> _DATA TO USE_
..............................
-- ==== Sys2Proof/Decode.lean ====
section
/-! DEFINITION. The frame decoder, total on any bytes and rejecting by name (spec/30_encoding.md R70 to R79, R82), the
encoder written from the same tables, and the byte-order helpers both use (spec/00_scope.md R7). -/

namespace Sys2Proof

/-- `LE_k(v)` (R7): the `k`-byte little-endian encoding, least significant byte first. -/
def le : Nat → Nat → Bytes
  | 0, _ => []
  | k + 1, v => BitVec.ofNat 8 v :: le k (v / 256)

/-- The unsigned integer a little-endian field holds (R76); a missing byte counts as zero. -/
def leNat : Bytes → Nat
  | [] => 0
  | b :: rest => b.toNat + 256 * leNat rest

/-- `BE_k(v)` (R7): most significant byte first. -/
def be (k v : Nat) : Bytes := (le k v).reverse

/-- The opcode byte of R75. -/
def Opcode.byte : Opcode → Byte
  | .new => 0x01
  | .hdrsz => 0x02
  | .gpflag => 0x03
  | .reset => 0x04
  | .decrypt => 0x05
  | .rdauth => 0x06
  | .encReset => 0x14
  | .encrypt => 0x15

/-- The row of R75 whose opcode is this byte; every other byte is reserved (R77). -/
def opcodeOfByte (b : Byte) : Option Opcode :=
  match b.toNat with
  | 0x01 => some .new
  | 0x02 => some .hdrsz
  | 0x03 => some .gpflag
  | 0x04 => some .reset
  | 0x05 => some .decrypt
  | 0x06 => some .rdauth
  | 0x14 => some .encReset
  | 0x15 => some .encrypt
  | _ => none

/-- The format column of R75. -/
def Opcode.format : Opcode → Format
  | .new => .c
  | .hdrsz => .n
  | .gpflag => .n
  | .reset => .v
  | .decrypt => .v
  | .rdauth => .n
  | .encReset => .v
  | .encrypt => .v

/-- The roles column of R75: whether the opcode is legal for a unit of this role (R77). -/
def Opcode.legalFor (role : Role) : Opcode → Bool
  | .new => true
  | .hdrsz => true
  | .gpflag => true
  | .reset => decide (role = .decryptor)
  | .decrypt => decide (role = .decryptor)
  | .rdauth => true
  | .encReset => decide (role = .encryptor)
  | .encrypt => decide (role = .encryptor)

/-- The length a frame must have, told from its format and the format's length field (R71, R72, R73, R79). Of a frame too
short to hold the field the result is still greater than the frame's own length. -/
def expectedLength (fmt : Format) (f : Frame) : Nat :=
  match fmt with
  | .n => 1
  | .c => 4 + leNat ((f.drop 2).take 2)
  | .v => 5 + leNat ((f.drop 1).take 4)

/-- The command a well-formed frame carries: operands taken as they stand (R76). -/
def assemble (op : Opcode) (f : Frame) : Instr :=
  match op with
  | .new => .new (f.getD 1 0) (f.drop 4)
  | .hdrsz => .hdrsz
  | .gpflag => .gpflag
  | .reset => .reset (f.drop 5)
  | .decrypt => .decrypt (f.drop 5)
  | .rdauth => .rdauth
  | .encReset => .encReset (f.drop 5)
  | .encrypt => .encrypt (f.drop 5)

/-- Why the decoder rejects a frame. All are answered `IllegalCommand` (R82). -/
inductive DecodeError where
  /-- Check (1) of R82: the frame is empty (R78). -/
  | emptyFrame
  /-- Check (2) of R82: byte 0 is in no row of R75 (R77). -/
  | reservedOpcode (opc : Byte)
  /-- Check (4) of R82: the frame's length does not agree with its format (R78). -/
  | malformed (op : Opcode)
  deriving DecidableEq, Repr

/-- Checks (1), (2) and (4) of R82 and the operand assembly of R76. Check (3), the role, is made by the command's meaning
(log 11). -/
def decode (f : Frame) : Except DecodeError Instr :=
  match f with
  | [] => .error .emptyFrame
  | b :: rest =>
    match opcodeOfByte b with
    | none => .error (.reservedOpcode b)
    | some op =>
      if (b :: rest).length = expectedLength op.format (b :: rest) then .ok (assemble op (b :: rest))
      else .error (.malformed op)

/-- The frame of a command (R71, R72, R73). -/
def encode : Instr → Frame
  | .new strength password => 0x01 :: strength :: (le 2 password.length ++ password)
  | .hdrsz => [0x02]
  | .gpflag => [0x03]
  | .reset hdr => 0x04 :: (le 4 hdr.length ++ hdr)
  | .decrypt cin => 0x05 :: (le 4 cin.length ++ cin)
  | .rdauth => [0x06]
  | .encReset salt => 0x14 :: (le 4 salt.length ++ salt)
  | .encrypt cin => 0x15 :: (le 4 cin.length ++ cin)

/-- The frame whose bytes are `w`, byte 0 the least significant, with zero bytes added up to the length the format asks
for: an operand the opcode table gives no bits is made of zeros. -/
def tableFrame (nbits w : Nat) : Frame :=
  let given := le ((nbits + 7) / 8) w
  match given with
  | [] => []
  | b :: _ =>
    match opcodeOfByte b with
    | none => given
    | some op => given ++ List.replicate (expectedLength op.format given - given.length) 0

/-- What the decoder reads from an instruction whose bits are `w`, numbered as spec/opcode_table.json numbers them. -/
def decodeTableWord (nbits w : Nat) : Option Instr :=
  match decode (tableFrame nbits w) with
  | .ok i => some i
  | .error _ => none

end Sys2Proof
end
..............................
> _ACTION ITEM_
Each record is to be transcribed exactly and in full.

> _ANSWER TO THIS PROBLEM_
-- ==== Sys2Proof/Decode.lean ====
section
/-! DEFINITION. The frame decoder, total on any bytes and rejecting by name (spec/30_encoding.md R70 to R79, R82), the
encoder written from the same tables, and the byte-order helpers both use (spec/00_scope.md R7). -/

namespace Sys2Proof

/-- `LE_k(v)` (R7): the `k`-byte little-endian encoding, least significant byte first. -/
def le : Nat → Nat → Bytes
  | 0, _ => []
  | k + 1, v => BitVec.ofNat 8 v :: le k (v / 256)

/-- The unsigned integer a little-endian field holds (R76); a missing byte counts as zero. -/
def leNat : Bytes → Nat
  | [] => 0
  | b :: rest => b.toNat + 256 * leNat rest

/-- `BE_k(v)` (R7): most significant byte first. -/
def be (k v : Nat) : Bytes := (le k v).reverse

/-- The opcode byte of R75. -/
def Opcode.byte : Opcode → Byte
  | .new => 0x01
  | .hdrsz => 0x02
  | .gpflag => 0x03
  | .reset => 0x04
  | .decrypt => 0x05
  | .rdauth => 0x06
  | .encReset => 0x14
  | .encrypt => 0x15

/-- The row of R75 whose opcode is this byte; every other byte is reserved (R77). -/
def opcodeOfByte (b : Byte) : Option Opcode :=
  match b.toNat with
  | 0x01 => some .new
  | 0x02 => some .hdrsz
  | 0x03 => some .gpflag
  | 0x04 => some .reset
  | 0x05 => some .decrypt
  | 0x06 => some .rdauth
  | 0x14 => some .encReset
  | 0x15 => some .encrypt
  | _ => none

/-- The format column of R75. -/
def Opcode.format : Opcode → Format
  | .new => .c
  | .hdrsz => .n
  | .gpflag => .n
  | .reset => .v
  | .decrypt => .v
  | .rdauth => .n
  | .encReset => .v
  | .encrypt => .v

/-- The roles column of R75: whether the opcode is legal for a unit of this role (R77). -/
def Opcode.legalFor (role : Role) : Opcode → Bool
  | .new => true
  | .hdrsz => true
  | .gpflag => true
  | .reset => decide (role = .decryptor)
  | .decrypt => decide (role = .decryptor)
  | .rdauth => true
  | .encReset => decide (role = .encryptor)
  | .encrypt => decide (role = .encryptor)

/-- The length a frame must have, told from its format and the format's length field (R71, R72, R73, R79). Of a frame too
short to hold the field the result is still greater than the frame's own length. -/
def expectedLength (fmt : Format) (f : Frame) : Nat :=
  match fmt with
  | .n => 1
  | .c => 4 + leNat ((f.drop 2).take 2)
  | .v => 5 + leNat ((f.drop 1).take 4)

/-- The command a well-formed frame carries: operands taken as they stand (R76). -/
def assemble (op : Opcode) (f : Frame) : Instr :=
  match op with
  | .new => .new (f.getD 1 0) (f.drop 4)
  | .hdrsz => .hdrsz
  | .gpflag => .gpflag
  | .reset => .reset (f.drop 5)
  | .decrypt => .decrypt (f.drop 5)
  | .rdauth => .rdauth
  | .encReset => .encReset (f.drop 5)
  | .encrypt => .encrypt (f.drop 5)

/-- Why the decoder rejects a frame. All are answered `IllegalCommand` (R82). -/
inductive DecodeError where
  /-- Check (1) of R82: the frame is empty (R78). -/
  | emptyFrame
  /-- Check (2) of R82: byte 0 is in no row of R75 (R77). -/
  | reservedOpcode (opc : Byte)
  /-- Check (4) of R82: the frame's length does not agree with its format (R78). -/
  | malformed (op : Opcode)
  deriving DecidableEq, Repr

/-- Checks (1), (2) and (4) of R82 and the operand assembly of R76. Check (3), the role, is made by the command's meaning
(log 11). -/
def decode (f : Frame) : Except DecodeError Instr :=
  match f with
  | [] => .error .emptyFrame
  | b :: rest =>
    match opcodeOfByte b with
    | none => .error (.reservedOpcode b)
    | some op =>
      if (b :: rest).length = expectedLength op.format (b :: rest) then .ok (assemble op (b :: rest))
      else .error (.malformed op)

/-- The frame of a command (R71, R72, R73). -/
def encode : Instr → Frame
  | .new strength password => 0x01 :: strength :: (le 2 password.length ++ password)
  | .hdrsz => [0x02]
  | .gpflag => [0x03]
  | .reset hdr => 0x04 :: (le 4 hdr.length ++ hdr)
  | .decrypt cin => 0x05 :: (le 4 cin.length ++ cin)
  | .rdauth => [0x06]
  | .encReset salt => 0x14 :: (le 4 salt.length ++ salt)
  | .encrypt cin => 0x15 :: (le 4 cin.length ++ cin)

/-- The frame whose bytes are `w`, byte 0 the least significant, with zero bytes added up to the length the format asks
for: an operand the opcode table gives no bits is made of zeros. -/
def tableFrame (nbits w : Nat) : Frame :=
  let given := le ((nbits + 7) / 8) w
  match given with
  | [] => []
  | b :: _ =>
    match opcodeOfByte b with
    | none => given
    | some op => given ++ List.replicate (expectedLength op.format given - given.length) 0

/-- What the decoder reads from an instruction whose bits are `w`, numbered as spec/opcode_table.json numbers them. -/
def decodeTableWord (nbits w : Nat) : Option Instr :=
  match decode (tableFrame nbits w) with
  | .ok i => some i
  | .error _ => none

end Sys2Proof
end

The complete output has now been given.